The broad and almost
meaningless statistical probabilities offered at Barrett's mid-April
trial were just the kind of probabilities offered for years when crime
lab analysts testified about serology, the more crude forensic
discipline that gave way to the more scientifically exacting DNA.
Observers
of the justice system worry that this use of DNA, which holds a
powerful allure for jurors, will lead to wrongful convictions.
"Juries
are conditioned to think DNA is incredibly powerful and dispositive.
But these cases are very different," said William Thompson, a professor
in the Department of Criminology and the School of Law at the University
of California at Irvine and an expert on DNA. "Juries can give this
kind of evidence too much weight."
Edward Blake, one of the
nation's leading DNA scientists who has worked on cases for both
prosecutors and defense lawyers, was more blunt. He said that it is
"preposterous" to use DNA evidence when it cannot be more precise and
that judges should not allow it into courtrooms.

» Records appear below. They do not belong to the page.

-- ==== Sys2Proof/Machine/Operands.lean ====
section
/-! DEFINITION. The operand forms of a command: the legal sets of the immediate (spec 60_exceptions.md
R303) and the lanes of the 64-bit data ports (20_memory.md R42, 30_encoding.md R73). -/

namespace Sys2Proof.Machine

/-- Legal `IMM8` of MF_SET_DEST: the destination variant codes (R105, R303). -/
def legalDest (imm : Byte) : Bool := imm == 0 || imm == 1 || imm == 32

/-- Legal `IMM8` of the setters of a one-bit field (R303). -/
def legalFlag (imm : Byte) : Bool := imm.toNat ≤ 1

/-- Legal `IMM8` of MF_SET_TYPE and CF_SET_QUERY (R109, R161, R303). -/
def legalType (imm : Byte) : Bool := imm.toNat ≤ 3

/-- Legal `IMM8` of SET_MODE (R205, R303). -/
def legalMode (imm : Byte) : Bool := imm.toNat ≤ 5

/-- Legal `IMM8` of SET_FAN (R207, R303). -/
def legalFan (imm : Byte) : Bool := imm.toNat ≤ 5

/-- Legal `IMM8` of SET_TEMP (R211, R303; 90_conflicts.md C3). -/
def legalTemp (imm : Byte) : Bool := imm.toNat ≤ 127

/-- Legal `IMM8` of SET_MAGIC (R215, R303). -/
def legalMagic (imm : Byte) : Bool := imm.toNat ≤ 15

/-- Lane `i` of a 64-bit port: bits `8i+7..8i` (R42). -/
def lane (d : DataWord) (i : Nat) : Byte := d.extractLsb' (8 * i) 8

/-- The frame whose byte `i` is lane `i` (R42). -/
def frameOfLanes (d : DataWord) : Frame := Vector.ofFn fun i => lane d i.val

/-- The 64-bit port value of a frame, `b0 + b1·2^8 + … + b7·2^56`: byte `i` is on lane `i` (R42). -/
def lanesOfFrame (f : Frame) : DataWord :=
  BitVec.ofNat 64 (f[0].toNat + f[1].toNat * 2 ^ 8 + f[2].toNat * 2 ^ 16 + f[3].toNat * 2 ^ 24 +
    f[4].toNat * 2 ^ 32 + f[5].toNat * 2 ^ 40 + f[6].toNat * 2 ^ 48 + f[7].toNat * 2 ^ 56)

/-- The 5-byte payload of a frame on lanes 0 to 4, lanes 5 to 7 zero (R42, R102, R153). -/
def lanesOfPayload (f : Frame) : DataWord :=
  lanesOfFrame #v[f[3], f[4], f[5], f[6], f[7], 0, 0, 0]

end Sys2Proof.Machine
end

"It has almost no value at all as evidence," Blake said.
In
the end, after spending more than a year in jail, Barrett was acquitted
and set free. But other cases with similar DNA evidence are working
their way through the courts, and attorneys at the Cook County public
defender's office fear they will not be handled with skepticism.
Barrett's
case, in fact, involved considerable back-and-forth testimony over the
meaning of the DNA. At one point, Fallara testified that she could not
determine whether the cells on the victim's lips came from saliva or
skin or even a hair. She did acknowledge, though, that Barrett's DNA
matched the DNA recovered from the victim's lips at only one of 11
locations on a chromosome – meaning she could not get enough information
at the other 10 locations, a distinction that was drawn out by
Assistant Public Defender Scott Kozicki in cross-examination.

Fallara
even acknowledged in testimony that under a different reading of the
data, Barrett could have been excluded as the source of the DNA
recovered on the victim's lips.
"It's new. It's highly unusual.
And it's very concerning," said Gregory O'Reilly, chief of the forensic
science division for the Cook County public defender's office. "There's a
terrific power in the phrase 'DNA match.' And there's a great risk that
the jury will put great significance on this when it's not significant
at all."
Crime lab officials and Cook County prosecutors say this
kind of DNA evidence is being used more frequently in court as science
and technology advance and police become more sophisticated and skilled
in their efforts to find and recover DNA in smaller quantities, as well
as in places that they were not able to in the past. One byproduct of
those advances is that the genetic profiles they obtain are incomplete.
That leads to statistical probabilities that are incredibly common, like
those in the Barrett case, which critics say are misleading.